── RECORDS FOR THE EXERCISE ──

-- ==== Sys2Proof/Machine/Security.lean ====
section
/-!
DEFINITION. Tenancy (R422–R426), trusted operation (R415, R416), attestation (R413, R414), firmware updates (R412), the management port
(R374, R403), the random generator (R420), the function-level reset (R307, R424), and commands taken from mailboxes (R304, R305).
-/

namespace Sys2Proof.Machine

open Sys2Proof

/-! ### Tenancy (R422, R423) -/

/-- TENANT_BEGIN's effect (R420, R422): new tenant keys. -/
def tenantBeginCmd : CmdEffect := fun src w s =>
  if s.sec.tenant.isSome then s.reply src w 0x04
  else if s.host.conf ∧ ¬ s.trustedPath src then s.reply src w 0x0B
  else if ¬ s.sec.trngOk then s.reply src w 0x0A
  else
    let id := dword w 2
    let s : State := { s with sec := { s.sec with tenant := some id, viaTrust := s.trustedPath src, tenKeys := some (s.sec.keyGen + 1)
                                                  keyGen := s.sec.keyGen + 1, wrapCnt := 0 } }
    (s.raise 0x0304 0 none 0 0 (id % 2 ^ 32)).reply src w 0x00

/-- TENANT_BEGIN (R422). -/
def execTenantBegin (b : Nat) (s : State) : Result := command b 0x30 tenantBeginCmd s

/-- Time 0 of R423 on one partition: its requests end, its swap closes as SWAP_END closes it (R337), and its girth stops; a member sends STOP
to the pommel. -/
def State.endOn (s : State) (p : Nat) (failed : Bool) (status : Nat) : State :=
  let s := if (s.girth p).round.isSome then s.failRound p 0xFF else s
  let s := if (s.girth p).record.isNone then s.endAll p 5 failed status
    else if s.isPommel p then s.stopGirth p 5 failed status
    else (s.stopMember p).reinUp p (.stop .tenantEnd)
  let s := s.replyStops p
  let s := s.releaseSwap p
  match (s.part p).swap with
  | some sw => (s.closeSwap p sw true).getD s
  | none => s

/-- A tenant ends (R171, R423, R424, R426): requests end, their entries go to FREE with the next generation, girths go to STOPPED and UNSET, the
keys are dropped and the scrub starts. `cmd` is the TENANT_END that waits for its reply. -/
def State.endTenant (s : State) (cause : Nat) (failed : Bool) (status : Nat) (cmd : Option (CmdSrc × List Nat)) : State :=
  let s := s.leaveRest
  let s := (List.range 16).foldl (fun s p => s.endOn p failed status) s
  { s with
    girths := []
    ledger := s.ledger.map (fun x => (x.1, if x.2.st = .free then x.2 else { gen := (x.2.gen + 1) % 4096 }))
    ext := s.ext.map (fun x => (x.1, if (s.entry x.1).st = .free then x.2 else {}))
    sec := { s.sec with
      scrubHad := s.sec.tenant.isSome || s.sec.scrubHad, scrubWhy := cause, scrub := .scrubbing
      scrubSrc := cmd.map (·.1), scrubPkt := (cmd.map (·.2)).getD []
      tenant := none, viaTrust := false, tenKeys := none, devKeys := none } }

/-- TENANT_END's effect (R289, R304, R423): the command of the active tenant's ID. Of a tenant that the trusted path admitted, a non-secure
mailbox may not end it, whatever the ID it names. -/
def tenantEndCmd : CmdEffect := fun src w s =>
  let open_ : Bool := match src with
    | .ring _ => true
    | .mbx m => decide (m < 2) || !s.sec.viaTrust
  if s.sec.tenant.isSome ∧ ¬ open_ then s.reply src w 0x0B
  else if s.sec.tenant ≠ some (dword w 2) then s.reply src w 0x0C
  else (s.startCmd src w).endTenant 0 false 0x09 (some (src, w))

/-- TENANT_END (R423). -/
def execTenantEnd (b : Nat) (s : State) : Result := command b 0x31 tenantEndCmd s

/-- SCRUB_COMPLETE (R423): every line of both stacks holds zeros, and the on-chip volatile domains are powered off. -/
def execScrubComplete (s : State) : Result :=
  .next (
    if s.sec.scrub ≠ .scrubbing ∨ ¬ s.awake then s
    else
      let s := { s.loseStacks with ext := [] }
      { s with sec := { s.sec with scrub := .filling } })

/-- What the fill leaves of a partition: its definition, weights, and figures that are no memory content (R423). -/
def Part.filled (q : Part) : Part :=
  { clusters := q.clusters, ttlMs := q.ttlMs, pools := q.pools, weights := q.weights, hkPerm := q.hkPerm, hkChunk := q.hkChunk, epoch := q.epoch
    restarts := q.restarts, logLost := q.logLost }

/-- What the fill leaves of a cluster: what its trims were made at, and its refreshes (R398, R423). -/
def Cluster.filled (x : Cluster) : Cluster :=
  { refTrim := x.refTrim, startTcal := x.startTcal, startTrig := x.startTrig, startTrigTick := x.startTrigTick, refreshed := x.refreshed
    creditTick := x.creditTick }

/-- The built-in fill writes zero to slices, tiles, engines and the saddler core's data memory (R423). -/
def State.filled (s : State) : State :=
  { s with
    ledger := [], tiles := [], fabric := [], mesh := [], kvWr := [], spill := [], kv := []
    parts := s.parts.map (fun x => (x.1, x.2.filled))
    clusters := s.clusters.map (fun x => (x.1, x.2.filled))
    host := { s.host with onDie := [] } }

/-- The end of a tenant is over: new device keys, the reply, TENANT_ENDED, and the rebuild starts (R423). -/
def State.scrubOver (s : State) : State :=
  let s := s.newDevKeys
  let s := match s.sec.scrubSrc with
    | some src => s.reply src s.sec.scrubPkt 0x00
    | none => s
  let s := if s.sec.scrubHad then s.raise 0x0305 0 none 0 0 s.sec.scrubWhy else s
  { s with sec := { s.sec with scrub := .rebuilding, scrubSrc := none, scrubPkt := [], scrubHad := false, scrubWhy := 0 } }

/-- FILL_COMPLETE (R420, R423): the fill ends. While the generator's tests fail there are no new keys: the command replies FAULT_ABORT, and the
rebuild waits. -/
def execFillComplete (s : State) : Result :=
  .next (
    if s.sec.scrub ≠ .filling ∨ ¬ s.awake then s
    else
      let s := s.filled
      if s.sec.trngOk then s.scrubOver
      else
        let s := match s.sec.scrubSrc with
          | some src => s.reply src s.sec.scrubPkt 0x0A
          | none => s
        { s with sec := { s.sec with scrubSrc := none, scrubPkt := [] } })

/-! ### Trusted operation (R415, R416) -/

/-- The tenant that the trusted path admitted ends with the TDI's RUN (R416). -/
def State.endTrusted (s : State) (cause : Nat) (failed : Bool) (status : Nat) : State :=
  if s.sec.tenant.isSome ∧ s.sec.viaTrust then s.endTenant cause failed status none else s

/-- STOP_INTERFACE (R416): the TDI returns to CONFIG_UNLOCKED; from RUN the trusted tenant ends, its requests CANCELLED. -/
def execStopInterface (s : State) : Result :=
  .next (
    let s' := { s with sec := { s.sec with tdi := .unlocked } }
    if s.sec.tdi = .run then s'.endTrusted 1 false 0x09 else s')

/-- TDISP_ERROR (R416): the TDI enters ERROR, TRUST_LOST is raised, and from RUN the trusted tenant ends, its requests FAULT_ABORT. -/
def execTdispError (cause : Nat) (s : State) : Result :=
  .next (
    if s.sec.tdi ≠ .run ∧ s.sec.tdi ≠ .locked then s
    else
      let s' := ({ s with sec := { s.sec with tdi := .error } }).raise 0x0306 2 none 0 0 cause
      if s.sec.tdi = .run then s'.endTrusted 2 true 0x0A else s')

/-- TDI_RUN (R415): TDISP takes the TDI into RUN, with a session established and both IDE streams keyed. -/
def execTdiRun (s : State) : Result :=
  .next (
    if ¬ s.sec.bootOk ∨ ¬ s.sec.spdm.session ∨ ¬ (s.sec.ideKeys.contains 0 ∧ s.sec.ideKeys.contains 1) ∨ s.sec.tdi = .error then s
    else { s with sec := { s.sec with tdi := .run } })

/-! ### SPDM (R413, R414) -/

/-- The SPDM response codes of the requests supported (log 54). -/
def spdmError : Nat := 0x7F

/-- A response leaves over DOE. -/
def State.doe (s : State) (code : Nat) (data : List Byte) : State := s.emit (.doe code data)

/-- A request that firmware answers (R409, R413): with `ok` by `f`, else with an error. -/
def State.spdmAnswer (s : State) (ok : Bool) (f : State → State) : Result :=
  .next (if ¬ s.sec.bootOk then s else if ok then f s else s.doe spdmError [])

/-- GET_VERSION (R413): the connection starts afresh, without a session. -/
def execGetVersion (s : State) : Result :=
  s.spdmAnswer true (fun s => { s with sec := { s.sec with spdm := { version := true } } }.doe 0x04 [0x13])

/-- GET_CAPABILITIES (R413). -/
def execGetCapabilities (s : State) : Result :=
  s.spdmAnswer s.sec.spdm.version (fun s => { s with sec := { s.sec with spdm := { s.sec.spdm with caps := true } } }.doe 0x61 [])

/-- The algorithms supported, by number: P-521 signatures, SHA-512, secp521r1, AES-256-GCM, the SPDM key schedule (R413). -/
def spdmAlgs : List Nat := [0, 1, 2, 3, 4]

/-- NEGOTIATE_ALGORITHMS (R413): the one set that the device supports must be offered. -/
def execNegotiateAlgorithms (algs : List Nat) (s : State) : Result :=
  s.spdmAnswer (s.sec.spdm.caps && spdmAlgs.all algs.contains)
    (fun s => { s with sec := { s.sec with spdm := { s.sec.spdm with algs := true } } }.doe 0x63 [])

/-- GET_DIGESTS (R413): of slot 0 only; an error where the certificate does not name the identity key. -/
def execGetDigests (slot : Nat) (s : State) : Result :=
  s.spdmAnswer (s.sec.spdm.algs && s.sec.certOk && slot = 0) (fun s => s.doe 0x01 (sha512 Config.certChain))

───

TASK OBJECTIVE - Considering only the material above, set down every line from the one with "def spdmAlgs : List Nat := [0, 1, 2, 3, 4]" to the one with "s.spdmAnswer (s.sec.spdm.caps &&", inclusive, exactly as written.

YOUR RESPONSE -
def spdmAlgs : List Nat := [0, 1, 2, 3, 4]

/-- NEGOTIATE_ALGORITHMS (R413): the one set that the device supports must be offered. -/
def execNegotiateAlgorithms (algs : List Nat) (s : State) : Result :=
  s.spdmAnswer (s.sec.spdm.caps && spdmAlgs.all algs.contains)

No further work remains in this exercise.